- The paper demonstrates that eigenvalue corrections can replace learning rate grafting, leading to improved optimization performance.
- It introduces an adaptive strategy using a warm-started QR algorithm to dynamically adjust eigenbasis updates based on training stages.
- Empirical results on Imagewoof show that Shampoo variants without grafting can match or surpass traditional performance while enhancing computational efficiency.
Investigating Shampoo's Heuristics by Decomposing its Preconditioner
Introduction
The paper "Purifying Shampoo: Investigating Shampoo's Heuristics by Decomposing its Preconditioner" (2506.03595) examines the success and complexities surrounding the Shampoo algorithm, a Kronecker-factorization-based optimization method for neural networks. Shampoo's victory in the AlgoPerf contest has rekindled interest in such structured preconditioned gradient techniques over standard methods like Adam. However, its reliance on heuristics like learning rate grafting and outdated preconditioners raises questions about their necessity and optimization.
Decomposition and Heuristics
Shampoo's performance relies heavily on learning rate grafting, a technique to adapt update magnitudes across layers, enhancing stability given the variance in layer-wise eigenspectra and computation infrequency. The paper seeks to decouple and scrutinize the preconditioner's eigenvalues and basis updates, challenging the need for grafting by proposing frequency correction for eigenvalues to offset staleness and scaling issues.
Figure 1: Shampoo with stale preconditioner without grafting shows performance issues with various hyperparameters on Imagewoof, compared to AdamW with grafting.
Experimental Insights and Adaptivity
Empirical investigations demonstrate that optimally correcting eigenvalues can alleviate the need for grafting, as evidenced by experiments comparing Shampoo variants. These alternatives not only match but sometimes surpass the Shampoo performance with grafting, indicating potential simplification of the algorithm's hyperparameters and its broader applicability without grafting under certain conditions.
Figure 2: Training results comparing different Shampoo variants on Imagewoof, highlighting superiority in training loss and learning rate transfer across models.
Eigenbasis Update Strategy
The paper proposes a novel adaptive strategy for controlling eigenbasis approximation errors, leveraging a warm-started QR algorithm with a relative error criterion to dynamically adjust computation frequency based on training stages. This approach tailors preconditioner update frequencies to parameter identities, considerably impacting computational efficiency and convergence, particularly evident in contrast with fixed-frequency approaches as shown in the benchmarks.
Figure 3: Adaptive eigendecomposition in EShampoo improves wall-clock efficiency on training tasks compared to static methods.
Conclusions and Future Directions
The study conducts a comprehensive evaluation of Shampoo’s heuristics, providing a principled pathway to enhance Shampoo’s algorithmic framework by eliminating grafting and optimizing update strategies. This fosters broader implications for structured gradient methods and scalability across diverse model architectures.
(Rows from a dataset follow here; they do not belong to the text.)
/-- A parallel store: a store at a later cycle, whatever the DMA controller does before it. -/
theorem storeLater_cases {a : Addr} {v : Word} {s t : State} (h : storeLater a v s = .ok t) :
    ∃ u w, dmaWithin [a] s = .ok u ∧ storeFor false a v { u with elapsed := u.elapsed + storeDelay } = .ok w ∧
      t = { w with elapsed := w.elapsed - storeDelay } := by
  obtain ⟨u, hu, h⟩ := bind_eq_ok.mp h
  obtain ⟨w, hw, h⟩ := bind_eq_ok.mp h
  cases h
  exact ⟨u, w, hu, hw, rfl⟩

theorem storeLater_work {a : Addr} {v : Word} {s t : State} (h : storeLater a v s = .ok t) : UnitsWork s t := by
  obtain ⟨u, w, hu, hw, rfl⟩ := storeLater_cases h
  exact (dmaWithin_work hu).trans ((unitsWork_elapsed _ u).trans ((unitsWork_store hw).trans (unitsWork_elapsed _ w)))

theorem store_work {a : Addr} {v : Word} {s t : State} (h : store a v s = .ok t) : UnitsWork s t := storeWith_work h

theorem load_eq {a : Addr} {s : State} (h : s.env.dmaWithin = []) : load a s = loadFor .data a s := by
  simp [load, dmaWithin_none h]

theorem storeWith_eq {l : List Addr} {a : Addr} {v : Word} {s : State} (h : s.env.dmaWithin = []) :
    storeWith l a v s = storeFor false a v s := by
  simp [storeWith, dmaWithin_none h]

theorem store_eq {a : Addr} {v : Word} {s : State} (h : s.env.dmaWithin = []) : store a v s = storeFor false a v s :=
  storeWith_eq h

/-- Without a cycle of the DMA controller, a load changes at most what `loadPart` leaves out. -/
theorem load_keeps {a : Addr} {s t : State} {w : Word} (hd : s.env.dmaWithin = []) (h : load a s = .ok (w, t)) :
    loadPart t = loadPart s := loadFor_keeps (load_eq hd ▸ h)

theorem store_keeps {a : Addr} {v : Word} {s t : State} (hd : s.env.dmaWithin = []) (h : store a v s = .ok t) :
    storePart t = storePart s := storeAfter_keeps (store_eq hd ▸ h)

theorem store_bytes {a : Addr} {v : Word} {s t : State} (hd : s.env.dmaWithin = []) (h : store a v s = .ok t) :
    KeepsBytes [a] s t := storeAfter_bytes (store_eq hd ▸ h)

theorem storeLater_keeps {a : Addr} {v : Word} {s t : State} (hd : s.env.dmaWithin = []) (h : storeLater a v s = .ok t) :
    storePart t = storePart s := by
  obtain ⟨u, w, hu, hw, rfl⟩ := storeLater_cases h
  rw [dmaWithin_none hd] at hu
  cases hu
  exact (storePart_elapsed _ w).trans ((storeAfter_keeps hw).trans (storePart_elapsed _ s))

theorem storeLater_bytes {a : Addr} {v : Word} {s t : State} (hd : s.env.dmaWithin = []) (h : storeLater a v s = .ok t) :
    KeepsBytes [a] s t := by
  obtain ⟨u, w, hu, hw, rfl⟩ := storeLater_cases h
  rw [dmaWithin_none hd] at hu
  cases hu
  exact fun b hb => storeAfter_bytes (s := { s with elapsed := s.elapsed + storeDelay }) hw b hb

theorem storeSecond_eq {f a : Addr} {v : Word} {s : State} (h : s.env.dmaWithin = []) :
    storeSecond f a v s = storeAfter (if !offChip s f && offChip s a then 1 else 0) false a v s := by
  simp [storeSecond, dmaWithin_none h]

theorem storeSecond_keeps {f a : Addr} {v : Word} {s t : State} (hd : s.env.dmaWithin = [])
    (h : storeSecond f a v s = .ok t) : storePart t = storePart s := storeAfter_keeps (storeSecond_eq hd ▸ h)

theorem storeSecond_bytes {f a : Addr} {v : Word} {s t : State} (hd : s.env.dmaWithin = [])
    (h : storeSecond f a v s = .ok t) : KeepsBytes [a] s t := storeAfter_bytes (storeSecond_eq hd ▸ h)

/-- The one more read of an operand changes what a load may. -/
theorem dummyRead_keeps (a : Addr) (s : State) : loadPart (dummyRead a s) = loadPart s := by
  unfold dummyRead
  split
  · dsimp only
    split
    · split
      · next h => exact (loadFor_keeps h).trans rfl
      · rfl
    · rfl
  · rfl

/-- Nothing is read twice but directly after a single external store. -/
@[simp] theorem dummyRead_none {a : Addr} {s : State} (h : (offChip s a && s.outBefore == 1) = false) : dummyRead a s = s := by
  unfold dummyRead; rw [h]; rfl

/-- An operand of a three-operand or parallel instruction. -/
theorem readOperand_work {l : List Addr} {a : Addr} {s t : State} {w : Word} (h : readOperand l a s = .ok (w, t)) :
    UnitsWork s t := by
  obtain ⟨u, hu, h⟩ := bind_eq_ok.mp h
  exact (unitsWork_load (dummyRead_keeps a s)).trans ((dmaWithin_work hu).trans (unitsWork_load (loadFor_keeps h)))

theorem readOperand_keeps {l : List Addr} {a : Addr} {s t : State} {w : Word} (hd : s.env.dmaWithin = [])
    (h : readOperand l a s = .ok (w, t)) : loadPart t = loadPart s := by
  have e : (dummyRead a s).env.dmaWithin = [] :=
    (congrArg (fun x : State => x.env.dmaWithin) (dummyRead_keeps a s)).trans hd
  obtain ⟨u, hu, h⟩ := bind_eq_ok.mp h
  rw [dmaWithin_none e] at hu
  cases hu
  exact (loadFor_keeps h).trans (dummyRead_keeps a s)

/-- On-chip, or not after an external store, an operand is read as any other. -/
theorem readOperand_eq {l : List Addr} {a : Addr} {s : State} (hd : s.env.dmaWithin = [])
    (h : (offChip s a && s.outBefore == 1) = false) : readOperand l a s = loadFor .data a s := by
  simp [readOperand, dummyRead_none h, dmaWithin_none hd]

/-- The first of two reads: an operand's read, and one more cycle where they are apart. -/
theorem readFirst_cases {b : Bool} {o a : Addr} {s t : State} {w : Word} (h : readFirst b o a s = .ok (w, t)) :
    ∃ l u, readOperand l a s = .ok (w, u) ∧ t = if b then { u with elapsed := u.elapsed + 1 } else u := by
  obtain ⟨⟨x, u⟩, hu, h⟩ := bind_eq_ok.mp h
  cases h
  exact ⟨_, u, hu, rfl⟩
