/-- An enabled interrupt is taken instead of the instruction: GIE 0, flag cleared, PC from the vector (R620). -/
theorem test_step_interrupt :
    stepSees { given 0x1000 0x2000 [(.sp, 0x809900), (.ie, 1), (.ifr, 3)] [(1, 0x4567)] with pins := .quiet }
      (fun t => (t.pc, t.st, t.ifr, memWord t.mem 0x809901)) = some (0x4567, 0, 2, 0x1000) := by decide

/-- The first cycle of RESET clears ST and IF (R802). -/
theorem test_step_reset :
    stepSees { given 0x1000 0x20FF [(.ifr, 3)] [] with pins := { Pins.quiet with reset := false } }
      (fun t => (t.st, t.ifr, t.resetLow)) = some (0, 0, 1) := by decide

/-- A read over the primary bus with SWW = 01 and WTCNT = 3 takes three wait states, whatever RDY is (R668). -/
theorem test_wait_states :
    (load 0x1000 { State.reset with primaryCtl := 0x68, pins := { Pins.quiet with rdy := true } }).map
      (fun x => x.2.elapsed) = .ok 3 := by decide

/-- A held bus keeps an access back, and HOLDA is low (R672). -/
theorem test_wait_held : (load 0x1000 { State.reset with primaryCtl := 0xC }).map (fun x => x.1) = .error (.stall .held) ∧
    holdaPin { State.reset with primaryCtl := 0xC } = .low ∧ holdaPin State.reset = .high := by decide

/-- A write is handed over at once, and a read of the same bus waits until it is over: two cycles. The read takes two more, in
the first of which STRB is high (R95, R681). -/
theorem test_posted_write :
    (store 0x1000 5 { State.reset with primaryCtl := 8 } >>= fun t => load 0x1001 t).map
      (fun x => (x.2.elapsed, (x.2.primary.head?.map fun c => (c.lead, c.start, c.stop)))) =
      .ok (3, some (1, 3, some 4)) := by
  decide

/-- A read in the step after one in which a write ended takes two cycles as well, and one cycle later it takes one; the
address is out in both cycles (R681). -/
theorem test_read_after_write :
    let write : BusCycle := { readCycle State.reset 0x1000 0 0 (some 1) with write := true }
    let s := endCycle { State.reset with primaryCtl := 8, bank := bankOf 8 0x1001, primary := [write] }
    (load 0x1001 s).map (fun x => (x.2.elapsed, strbPin x.2, addressPins x.2, strbPin (endCycle x.2))) =
      .ok (1, .high, .driven 0x1001, .low) ∧
    (load 0x1001 (endCycle s)).map (fun x => (x.2.elapsed, strbPin x.2)) = .ok (0, .low) := by decide

/-- The image of one auxiliary register in both fields: the update of bits 7-0 is not saved (R263, R400). -/
theorem test_shared_register :
    (indirectPair (.plain 0) (.idx .postAdd (.disp ()) 0) State.reset).map (fun x => x.2.2.ar[0]) = .ok 0 ∧
    (indirectPair (.plain 1) (.idx .postAdd (.disp ()) 0) State.reset).map (fun x => x.2.2.ar[0]) = .ok 1 := by decide
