-- ==== Sys2Proof/Syntax.lean ====
section
/-!
DEFINITION. The 26 commands of the command set GRCORE-1 (30_encoding.md R50; spec/opcode_table.json), one constructor
per row, with the operands of R44: `seed` is `sint32(IMM)`, `size` is `SIZE` in bytes, `n` is the count `IMM`.
-/

namespace Sys2Proof

/-- A decoded command (30_encoding.md R50). The ranges of the operands are `Instr.WellFormed`. -/
inductive Instr where
  /-- `SEED seed` (R60). -/
  | seed (seed : Int)
  /-- `DRAW` (R69). -/
  | draw
  /-- `SAMPLE.I8` (R81). -/
  | sampleI8
  /-- `SAMPLE.I16` (R82). -/
  | sampleI16
  /-- `SAMPLE.I32` (R83). -/
  | sampleI32
  /-- `SAMPLE.I64` (R84). -/
  | sampleI64
  /-- `SAMPLE.U8` (R85). -/
  | sampleU8
  /-- `SAMPLE.U16` (R86). -/
  | sampleU16
  /-- `SAMPLE.U32` (R87). -/
  | sampleU32
  /-- `SAMPLE.U64` (R88). -/
  | sampleU64
  /-- `SAMPLE.F32` (R89). -/
  | sampleF32
  /-- `SAMPLE.F64` (R90). -/
  | sampleF64
  /-- `SAMPLE.DEC` (R91). -/
  | sampleDec
  /-- `SAMPLE.RAW size` (R92). -/
  | sampleRaw (size : Nat)
  /-- `FILL.I8 n` (R101). -/
  | fillI8 (n : Nat)
  /-- `FILL.I16 n` (R102). -/
  | fillI16 (n : Nat)
  /-- `FILL.I32 n` (R103). -/
  | fillI32 (n : Nat)
  /-- `FILL.I64 n` (R104). -/
  | fillI64 (n : Nat)
  /-- `FILL.U8 n` (R105). -/
  | fillU8 (n : Nat)
  /-- `FILL.U16 n` (R106). -/
  | fillU16 (n : Nat)
  /-- `FILL.U32 n` (R107). -/
  | fillU32 (n : Nat)
  /-- `FILL.U64 n` (R108). -/
  | fillU64 (n : Nat)
  /-- `FILL.F32 n` (R109). -/
  | fillF32 (n : Nat)
  /-- `FILL.F64 n` (R110). -/
  | fillF64 (n : Nat)
  /-- `FILL.DEC n` (R111). -/
  | fillDec (n : Nat)
  /-- `FILL.RAW size, n` (R112). -/
  | fillRaw (size : Nat) (n : Nat)
  deriving DecidableEq, Repr

end Sys2Proof
end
Moving forward, it raises prospects for exploring adaptivity in other optimization strategies like K-FAC and further theoretical validations to integrate approximation quality into regret bounds.
Figure 4: Analysis indicating variable update frequencies of different preconditioner matrices within a model, highlighting distinct computational dynamics.
Overall, this endeavor not only demystifies heuristics of Kronecker-factored optimizers but sets a cornerstone for future research aimed at refining large-scale learning algorithms, particularly in enhancing the balance between convergence quality and computational cost.